Con respecto a seleccionar los pad y hacerlos solamente en bottom layer ya lo probé. Si bien saca las pistas sólo por debajo, como del lado de arriba el pad se queda sin cobre, pasa pistas por el medio del agujero, no se da cuenta de que está el agujero del pad. También probé ponerlos como no metalizados (non plated), e inclusive traté de crear reglas de ruteo para que en la top layer la distancia mínima entre un pad y una pista sea mayor a cero (para que no la conecte por ahí) pero tampoco me funcionó.
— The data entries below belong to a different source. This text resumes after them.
-- ==== Sys2Proof/Machine/Bus.lean ====
section
/-! DEFINITION. Bus accesses: who reaches which region (R545 to R547, R468 to R472), what a register write does (R15 and the
rules of each block), engine data memory (R90, R119), BAR0 (R353), released stores (R260, R267) and boundary scan (R460). -/
namespace Sys2Proof.Machine

/-- The state a part of a command leaves; one that does not answer a state changes nothing. -/
def keep (s : State) (o : Out) : State :=
  match o with
  | .next t => t
  | _ => s

/-! ### Roles (R467 to R472) -/

/-- Application cores and, without a grant, the PCIe host hold the role HOST (R468). -/
def isCore (m : Master) : Bool := decide (m = .ac0 ∨ m = .ac1 ∨ m = .ac2 ∨ m = .ac3)
def hostPath (m : Master) : Bool := isCore m || decide (m = .host)

/-- The roles of a path (R468). The security core reads as software of the device does. -/
def State.mRoles (s : State) (m : Master) : List Nat :=
  match m with
  | .debugger => if s.rd Reg.SEC_STAT_DBG = 0 then [] else s.sec.dbgRole.toList
  | .host => roleHOST :: (s.sec.grant.map Grant.role).toList
  | _ => [roleHOST]

/-- VENDOR holds the rights of MAKER in BLANK (R472). -/
def State.asMaker (s : State) (r : Nat) : Bool := decide (r = roleMAKER) || (decide (r = roleVENDOR) && decide (s.lc = lcBLANK))

/-- The R cells of schedules, recordings and the fault log: every role but VENDOR and PEER (R471). -/
def State.mayRead (s : State) (m : Master) : Bool :=
  s.lc ≠ lcDEAD && ((s.mRoles m).any fun r =>
    s.asMaker r || [roleOPERATOR, roleSERVICE, roleHOST, roleTUNER].contains r)

/-- The G cells of the debugger path: engine programs and trace node tables (R471, R472). -/
def State.mayProgram (s : State) (m : Master) : Bool :=
  s.lc ≠ lcDEAD && decide (m = .debugger) && ((s.mRoles m).any fun r =>
    s.asMaker r || [roleSERVICE, roleTUNER].contains r || (r = roleVENDOR && decide (s.lc = lcRETURN)))

/-- The class ceiling of a role (R474). -/
def ceilingOf (r : Nat) : Nat := if r = roleOPERATOR then 0 else if r = roleSERVICE then 1 else 2

/-- A read of a data page of class c is covered for the master (R119, R471, R472): public pages for every reader, the others by
the token of the debugger path. -/
def State.pageCovered (s : State) (m : Master) (c : Nat) : Bool :=
  (decide (c = 0) && (s.mayRead m || s.mayProgram m)) ||
    (s.mayProgram m && ((s.mRoles m).any fun r => decide (c ≤ ceilingOf r)) && ! (s.split && decide (c = 2)))

/-- The class of the page that holds data word a of engine n (R118). -/
def State.pageClass (s : State) (n a : Nat) : Nat := bits (s.rd (Reg.CEC_En_PAGEm n (a / 4096))) (2 * (a / 256 % 16)) 2

/-- A register of the RISC-V debug module on the bus (R549). -/
def isDmi (a : Nat) : Bool := decide (0x40124000 ≤ a ∧ a < 0x40124200)

/-- The debugger's path is open to a bus access (R457, R466, R468, R472): OBSERVE reads only; the token registers always answer but in
DEAD, the registers of the debug module under FULL; no other master reaches them. In DEAD the PCIe host reaches nothing. -/
def State.pathOpen (s : State) (m : Master) (write : Bool) (a : Nat) : Bool :=
  let dbg := decide (0x40120000 ≤ a ∧ a < 0x40130000)
  if m = .debugger then
    s.lc ≠ lcDEAD && ((dbg && ! isDmi a) || decide (s.rd Reg.SEC_STAT_DBG = 2) || (decide (s.rd Reg.SEC_STAT_DBG = 1) && ! write))
  else if m = .host then s.lc ≠ lcDEAD && decide (0x40000000 ≤ a ∧ a < 0x40100000)
  else ! dbg

/-! ### What an address names -/

/-- A word of the block windows is listed (R546, R549) or lies in a window of a chapter. -/
def inWindow (a : Nat) : Bool :=
  decide (0x40038000 ≤ a ∧ a < 0x4003B000) || decide (0x400B8000 ≤ a ∧ a < 0x400C0000) || isDmi a ||
    decide (0x40128000 ≤ a ∧ a < 0x40130000)
def listed (a : Nat) : Bool := inWindow a || ! (rowsAt a).isEmpty

/-- The switched domain an address lies in (R523); none for what is always on. -/
def domainOf (a : Nat) : Option Nat :=
  if 0x41000000 ≤ a ∧ a < 0x41020000 then some pdANV
  else if 0x42000000 ≤ a ∧ a < 0x42800000 then some (if (a - 0x42000000) / 2 ^ 20 < 4 then pdCEL else pdCEH)
  else if a < 0x40000000 ∨ 0x40140000 ≤ a then none
  else
    let off := a % 2 ^ 16
    match (a - 0x40000000) / 2 ^ 16 with
    | 3 => some pdANV
    | 4 => if 0x100 ≤ off ∧ off < 0x300 then some (if off < 0x200 then pdCEL else pdCEH) else none
    | 5 | 8 => some pdOUT
    | 6 => some pdFBK
    | 7 => some pdANA
    | 9 => if 0x200 ≤ off ∧ off < 0x300 then some (if off < 0x280 then pdPAIRX else pdPAIRY) else none
    | 10 | 11 => some pdNET
    | 12 | 13 => some pdHIF
    | 15 => some (if off < 0x8000 then pdPAIRX else pdPAIRY)
    | 17 => some pdALM
    | 19 => some pdCRUC
    | _ => none

/-! ### Reads -/

/-- A word of a window inside a block (R64, R318, R466). -/
def State.windowWord (s : State) (m : Master) (a : Nat) : Option Nat :=
  if a < 0x4003A000 then some (SMap.get 0 s.anv.fib ((a - 0x40038000) / 4))
  else if a < 0x4003A800 then some (s.activeWord ((a - 0x4003A000) / 256) (a % 256 / 4))
  else if a < 0x4003B000 then some (s.bankWord ((a - 0x4003A800) / 256) true (a % 256 / 4))
  else if a < 0x400C0000 then
    if s.mayRead m then some (s.regionWord ((a - 0x400B8000) / 0x1000) (a % 0x1000 / 4)) else none
  else some (SMap.get 0 s.sec.tokwin ((a - 0x40128000) / 4))

/-- A word of engine n's window (R89): program memory and node table under the matrix, coefficients never. Data memory is
`busWord`'s. -/
def State.engineWord (s : State) (m : Master) (n off : Nat) : Option Nat :=
  let e := s.e n
  if 0x10000 ≤ off ∧ off < 0x14000 then
    if s.mayProgram m then some (bits (SMap.get 0 e.prog ((off - 0x10000) / 8)) (8 * (off % 8)) 32) else none
  else if 0x30000 ≤ off ∧ off < 0x30100 then
    if s.mayProgram m then some (SMap.get 0 e.nodes ((off - 0x30000) / 4) % 2 ^ 32) else none
  else none

/-- A bus read of data word a of engine n (R90, R119): 0 with ENG_REDACT where its class is not covered. -/
def dataRead (m : Master) (n a : Nat) (s : State) : Nat × State :=
  if s.pageCovered m (s.pageClass n a) then (SMap.get 0 (s.e n).data a, s)
  else (0, raise { code := Fc.ENG_REDACT n, axes := 2 ^ n, addr := 0x42000000 + 0x100000 * n + 4 * a
                   master := masterCode m, acc := 1 } s)

/-- The registers of FCU that the matrix guards: the first-error record and the log (R426, R471). -/
def faultLogAddr (a : Nat) : Bool := decide (0x40100040 ≤ a ∧ a < 0x40100060) || decide (0x40101000 ≤ a ∧ a < 0x40102000)

/-- One aligned word as master m reads it, and what the read does (R41, R119); nothing for a bus error. -/
def busWord (m : Master) (a : Nat) (s : State) : Option Nat × State :=
  if ! s.pathOpen m false a then (none, s)
  else if a < 0x20000 then
    (if isCore m || m = .sec then some (Config.bootRom (a / 4)).toNat else none, s)
  else if inSram a 4 then (if m = .host then none else some (getWord s.mem a), s)
  else if 0x03000000 ≤ a ∧ a < 0x03100000 then
    let open' := (s.mRoles m).any fun r => match s.cec.cover with
      | some (c, _) => decide (c ≤ ceilingOf r)
      | none => true
    (if m = .debugger then some (if open' then SMap.get 0 s.cec.trace ((a - 0x03000000) / 4) else 0) else none, s)
  else if 0x40000000 ≤ a ∧ a < 0x40140000 then
    if isDmi a then
      let (v, s) := s.free
      (some v, s)
    else if inWindow a then (s.windowWord m a, s)
    else if faultLogAddr a && ! s.mayRead m then (none, s)
    else if a = 0x40020010 ∨ a = 0x40020020 then
      (s.readReg m a, keep s (execTimeReadLatch m (if a = 0x40020010 then .lt else .ct) s))
    else (s.readReg m a, s)
  else if 0x41000000 ≤ a ∧ a < 0x41020000 then
    (if s.mayRead m then some (bits (SMap.get 0 s.anv.table ((a - 0x41000000) / 16)) (8 * (a % 16)) 32) else none, s)
  else if 0x42000000 ≤ a ∧ a < 0x42800000 then
    let n := (a - 0x42000000) / 2 ^ 20
    let off := (a - 0x42000000) % 2 ^ 20
    if off < 0x10000 then
      let r := dataRead m n (off / 4) s
      (some r.1, r.2)
    else (s.engineWord m n off, s)
  else (none, s)

/-! ### Register writes -/

/-- Write the fields of the register at a that are open: RW and RWL take the value, W1C bits clear (R15). -/
def writeRows (a v : Nat) (ok : RegRow → Bool) (s : State) : State :=
  (rowsAt a).foldl (fun s r =>
    let f : Fld := ⟨8 * a + r.lsb, r.w⟩
    let x := bits v r.lsb r.w
    match r.acc with
    | .rw => if ok r then s.wr f x else s
    | .rwl => if ok r then s.wr f x else s
    | .w1c => s.wr f (andNotW (s.rd f) x)
    | _ => s) s

/-- Every field, the RWL ones only while they are open. -/
def plainWrite (a v : Nat) (open' : Bool) (s : State) : State := writeRows a v (fun r => r.acc ≠ .rwl || open') s

/-- The rows of a register hold an RWL field. -/
def hasRwl (a : Nat) : Bool := (rowsAt a).any fun r => r.acc = .rwl

/-- The per-axis rule of R133, R201 and R251: RWL fields only while the axis is DISABLED, the block not locked and the
value permitted; any other write of them sets the axis's bit of WDENY. -/
def axisWrite (a v n : Nat) (lock wdeny : Fld) (good : Bool) (s : State) : State :=
  if ! hasRwl a then plainWrite a v false s
  else if s.ax n = axDISABLED && ! s.on lock && good then plainWrite a v true s
  else (plainWrite a v false s).wrBit wdeny n true

/-- SYS (R251). -/
def sysWrite (a v : Nat) (s : State) : State :=
  let off := a - 0x40000000
  if off < 0x440 then plainWrite a v (! s.on Reg.SYS_AXCTRL_LOCK) s
  else
    let good := match off % 0x20 with
      | 0 => decide (bits v 4 2 ≠ 3)
      | 4 => decide (bits v 0 10 ≠ 0 ∧ bits v 16 16 ≠ 0)
      | 8 => decide (bits v 0 8 ≠ 0)
      | _ => true
    axisWrite a v ((off - 0x440) / 0x20) Reg.SYS_AXCTRL_LOCK Reg.SYS_AXCTRL_WDENY good s

/-- PWR (R520, R524, R527, R538, R539, R544). -/
def pwrWrite (m : Master) (a v : Nat) (s : State) : State :=
  let open' := ! s.on Reg.PWR_CTRL_LOCK
  match a - 0x40010000 with
  | 0x000 => (plainWrite a v open' s).when (tb v 0 && hostPath m) swrst
  | 0x020 => voteWrite m 0 v s
  | 0x024 => voteWrite m 1 v s
  | 0x028 => voteWrite m 2 v s
  | 0x040 => s.when (hostPath m) (pointWrite v)
  | 0x060 =>
    let s' := writeRows a v (fun r => open' && decide (r.lsb ≠ 0)) s
    s'.when open' (wdtEnable (tb v 0))
  | 0x064 => s.when (hostPath m) (wdtKick (v % 2 ^ 16))
  | _ => plainWrite a v open' s

/-- CT_LOAD (R40): a write of 1; refused while the Anvil runs or is to run. A load begins a session of the Almanac (R485). -/
def ctLoad (s : State) : State :=
  if s.on Reg.ANV_CTRL_RUN || s.on Reg.ANV_STAT_RUNNING then s.put Reg.TIME_STAT_LOAD_DENIED true
  else
    let s := loadCt s.ctSet s
    s.when (s.dev.state ≠ .replay && s.alm.kr.isSome) newSession

/-- A write of REFSEL (R42, R84): the RC backup as reference takes the timebase to the RC; from it an XIN reference is taken up
once it passes its guards (R534), but never after a fallback; the reserved value is not written, and REFSEL itself raises no OSC_FALLBACK (log entry 2706). -/
def refSelect (sel : Nat) (s : State) : State :=
  let old := s.rd Reg.TIME_CTRL_REFSEL
  if sel = 3 || sel = old then s
  else
    let s := s.wr Reg.TIME_CTRL_REFSEL sel
    if sel = 2 then setPwr { s.pwr with refWait := false } (onRc s)
    else s.when (old = 2 && ! s.time.fell) fun s => setPwr { s.pwr with refWait := true, refAt := s.time.clk } s

/-- TIME (R39, R40, R42, R46, R84, R334). -/
def timeWrite (a v : Nat) (s : State) : State :=
  let open' := ! s.on Reg.TIME_CTRL_LOCK
  match a - 0x40020000 with
  | 0x000 => ((writeRows a v (fun r => decide (r.lsb ≠ 0) && (r.acc ≠ .rwl || open')) s).when open'
      (refSelect (v % 4))).when (tb v 4) ctLoad
  | 0x034 | 0x038 => if s.on Reg.FDL_CTRL_EN then s.put Reg.FDL_STAT_SWDENY true else plainWrite a v open' s
  | 0x03C => keep s (execOffsetRequest (BitVec.ofNat 32 v) s)
  | 0x060 => keep s (execFrameCycleWrite false (BitVec.ofNat 32 v) s)
  | 0x064 => keep s (execFrameCycleWrite true (BitVec.ofNat 32 v) s)
  | _ => plainWrite a v open' s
Cuando tenga tiempo voy a empezar a ver el tema de los scripts, quizá se pueda automatizar con eso.

Saludos.


----------



## Seba_1982 (Oct 20, 2008)

Hola chompiras, empece hace unas semanas con Altium Designer y tengo un gran problema que me traba el diseño, no puedo imprimir en escala 1:1 para verificar footprints. Estuve leyendo y viendo material del centro de entrenamiento pero NADA!.
Necesitaría que me des una mano.
PD: me gustaría ayudarte con tu problema pero me falta un poco de tiempo para aprender este soft.

Saludos y gracias


----------



## krotalon (Jun 25, 2009)

una pregunta, ¿ya probaron modificando las reglas de diseño para que el enrutado de realice en una sola capa? o talvez no estoy entendiendo bien la pregunta.
Por otro lado para imprimir en escala de uno a uno es necesario irse a File- Print Preview y sobre la hoja que aparece se debe de apretar con el boton derecho para desplegar un submenu (bueno tambien hay otras opciones pero se me hace mas facil de esta forma). En este submenu hay que seleccionar la opcion de Page Setup y en Escale Mode en lugar de la opcion Fit Document on Page hay que seleccionar la opcion de Scale Print  con lo que se me habilitaran las opciones de escala, hay que poner e Scale 1:1 y asi obtenemos una impresion 1:1.
Saludos


----------